I don’t know how long I stood there, coughing and staring. Probably far too long for courtesy. Goss was gazing at me with that wide eyed expression which should get her a job in a soap soon. Jason had come out of the bakery to ask my opinion of his rosewater muffin. He, also, stood and stared.

‘Hello, Starshine,’ I managed. ‘What brings you here?’

‘Your father,’ she said hoarsely.

‘Sunlight isn’t my father except by an accident of biology,’ I told her. ‘What about him?’

‘He’s gone,’ she said, as if it was well known that it was all my fault.

‘Gone where? Do you mean dead?’

She scowled at me.

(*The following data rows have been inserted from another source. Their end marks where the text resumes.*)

-- ==== Sys2Proof/Machine/TargetOps.lean ====
section
/-! DEFINITION. Requests at their target: the checks of R367, the reply cache (R389), the ordering points (R390, R391), what
a request does to an object or to the partner image area, and the forwarding of multicast tiles (R342 to R344). -/
namespace Sys2Proof.Machine

/-! ### Checks (R367) -/

/-- The local offset lies in the partner image window (R252). -/
def inPartner (off : Nat) : Bool := decide (off / 2 ^ 44 = 4)

/-- Reduction operations: REDUCE, and STORE with RW 1 (R370). -/
def pktReduces (k : Pkt) : Bool := decide (k.op = 0x04#8) || (decide (k.op = 0x02#8) && k.rw)

/-- A span of bytes stays within one 4 KiB page (R370). -/
def inPage (off n : Nat) : Bool := decide (off / 4096 = (off + n - 1) / 4096)

/-- Check 2 of R367: LEN, alignment, page and ADDR rules of R369 to R371. -/
def pktMalformed (k : Pkt) : Bool :=
  let off := localOff k.addr
  let top := k.addr.toNat / 2 ^ 47
  let n := k.payload.length
  let own := decide (top = k.dst.toNat)
  !(decide (k.len.toNat % 4 = 0) && decide (k.len.toNat ≤ 4608) &&
    (if pktReduces k then decide (k.len.toNat = n) && decide (64 ≤ n) && decide (n = 64 + contribLen (contribOf k.payload))
     else match k.op.toNat with
     | 0x01 => decide (n = 0) && decide (4 ≤ k.len.toNat) && decide (k.len.toNat ≤ 4096) && decide (off % 4 = 0) && inPage off k.len.toNat && own
     | 0x02 => decide (k.len.toNat = n) && decide (4 ≤ n) && decide (n ≤ 4096) && decide (off % 4 = 0) && inPage off n && own
     | 0x03 =>
       let w := atomicWidth k.payload
       decide (k.len.toNat = 24) && decide (n = 24) && decide (byteAt k.payload 0 ≤ 8) && decide (leNat k.payload 0 4 / 512 = 0) &&
         decide (off % w = 0) && own && !(decide (byteAt k.payload 0 = 8) && decide (w = 8))
     | 0x05 => decide (k.len.toNat = n) && decide (68 ≤ n) && decide (n ≤ 64 + 4096) && decide (off % 4 = 0) && inPage off (n - 64) && decide (top = 0)
     | _ => false))

/-- An entry of the region key table permits an operation (R366). -/
def KeyE.permits (e : KeyE) (k : Pkt) : Bool :=
  if pktReduces k then e.collective
  else match k.op.toNat with
  | 0x01 => e.load
  | 0x02 => e.store
  | 0x03 => e.atomic
  | 0x05 => e.mcast
  | _ => false

/-- Check 5 of R367: an entry matches KEY and JOB_ID, permits the operation and covers every byte. -/
def Fabric.keyOk (b : Fabric) (k : Pkt) : Bool :=
  k.key ≠ 0 && (b.rktActive.getD []).any fun e =>
    e.key = k.key && e.job = k.job && e.permits k &&
      (pktReduces k || (decide (e.base ≤ localOff k.addr) && decide (localOff k.addr + pktSpan k ≤ e.base + e.length)))

/-- A job message carries the key of a COLLECTIVE entry of its job (R377). -/
def Fabric.collOk (b : Fabric) (k : Pkt) : Bool :=
  k.key ≠ 0 && (b.rktActive.getD []).any fun e => e.key = k.key && e.job = k.job && e.collective

/-- Check 6: the access is not refused under R255. -/
def State.servable (s : State) (k : Pkt) : Bool :=
  let off := localOff k.addr
  if pktReduces k then true
  else if decide (off < 2 ^ 46) then
    match s.objAt off with
    | none => false
    | some (o, at_) => !o.home.inCell && decide (at_ + pktSpan k ≤ o.size)
  else inPartner off && decide (off % 2 ^ 44 + pktSpan k ≤ s.sec.areaGib * 2 ^ 30)

/-- Check 7: the tier is ready under R280. -/
def State.tierReady (s : State) (k : Pkt) : Bool :=
  let off := localOff k.addr
  if pktReduces k then s.tiers.wipeStk
  else if decide (off < 2 ^ 46) then
    match s.objAt off with
    | none => false
    | some (o, _) => if o.home.inCap then s.tiers.wipeCap else s.tiers.wipeStk
  else s.tiers.wipeCap

/-- Answers a request refused with a status that the spec does not name: it is free. -/
def State.refuseFree (s : State) (k : Pkt) : State :=
  let (v, s) := s.fresh 4
  s.respond k v.toNat 0 []

/-- A cached reply has not been dropped (R396). -/
def CachedReply.live (e : CachedReply) (now : DWord) : Bool := e.dropAt.all fun t => decide (now.toNat < t.toNat)

/-- A restore read of the partner image area that this module hosts, for the job that it has left by the failure path (R452, step 4). -/
def State.servesRead (s : State) (k : Pkt) : Bool :=
  !s.inJob && decide (s.sec.serves = some k.job) && decide (k.op = 0x01#8) && inPartner (localOff k.addr)

/-- Checks 1 to 7 in their order (R367): the first that fails answers the request, and nothing of it is applied; a request
that passes goes on with f. -/
def State.checked (s : State) (k : Pkt) (f : State → State) : State :=
  let member := (s.inJob && decide (k.job = s.job.p.jobId)) || s.servesRead k
  if member && decide (needLevel k > s.job.p.level.toNat) then s.respond k 3 0 []
  else if pktMalformed k then s.respond k 7 0 []
  else if !member then s.respond k (if s.job.torn.contains k.job then 5 else 4) 0 []
  else if s.pwr.st = .parked then s.respond k 4 0 []
  else match if pktModifies k then s.fab.cache.find? (fun e => e.src = k.src && e.seq = k.seq && e.live s.now) else none with
  | some e =>
    s.sendPkt { s.respPkt k k.dst k.seq e.rstatus.toNat true e.detail.toNat (if e.reqOp = 0x03#8 then toLE e.value.toNat 8 else []) with reqOp := e.reqOp }
  | none =>
    if s.fab.pendingReq.contains (k.src, k.seq) then s
    else if !s.fab.keyOk k then s.respond k 1 1 []
    else if !s.servable k then s.respond k 1 2 []
    else if !s.tierReady k then s.respond k 4 0 []
    else f s

/-! ### Reply cache (R389) -/

/-- Drops the oldest replies of a source beyond 256, but none younger than 100 µs. -/
def trimCache (src : BitVec 17) (now : DWord) : Nat → List CachedReply → List CachedReply
  | _, [] => []
  | n, e :: es =>
    if decide (e.src = src) && decide (0 < n) && decide (now.toNat - e.at_.toNat ≥ 100 * usU) then trimCache src now (n - 1) es
    else e :: trimCache src now n es

/-- Keeps the reply to a request that changed something. One of a job that the module has left meanwhile is dropped 100 µs later (R389, R396). -/
def State.cacheReply (s : State) (k : Pkt) (value : DWord) : State :=
  let gone := if s.inJob && decide (k.job = s.job.p.jobId) then none else some (s.now + BitVec.ofNat 64 (100 * usU))
  s.upFab fun b =>
    let l := b.cache ++ [({ src := k.src, seq := k.seq, value := value, rstatus := 0, detail := 0, reqOp := k.op, job := k.job, at_ := s.now, dropAt := gone } : CachedReply)]
    let l := l.filter fun e => e.live s.now
    { b with cache := trimCache k.src s.now ((l.filter fun e => e.src = k.src).length - 256) l }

Her hair was streaked white now, and her face had sagged into disappointed lines. ‘Left the collective. Left me.’

I was left in no doubt which desertion was important. This conversation was going as well as conversations with my mother always went. That’s why I had as few of them as possible. By the special intervention of the Goddess, to whom I now owed a big favour, Meroe came in at this point. If ever I had needed a witch in my life, I needed her now. Meroe could be any age between forty and sixty. She has long coarse black hair and always wears a long black skirt and a black top, covered with some sort of drape or shawl. In deference to the weather, today’s shawl was a huge muffling one made of stripes of purple, silver and black feathery wool, in which she looked like a minor Maori deity. She took Starshine aback, which was always a good thing.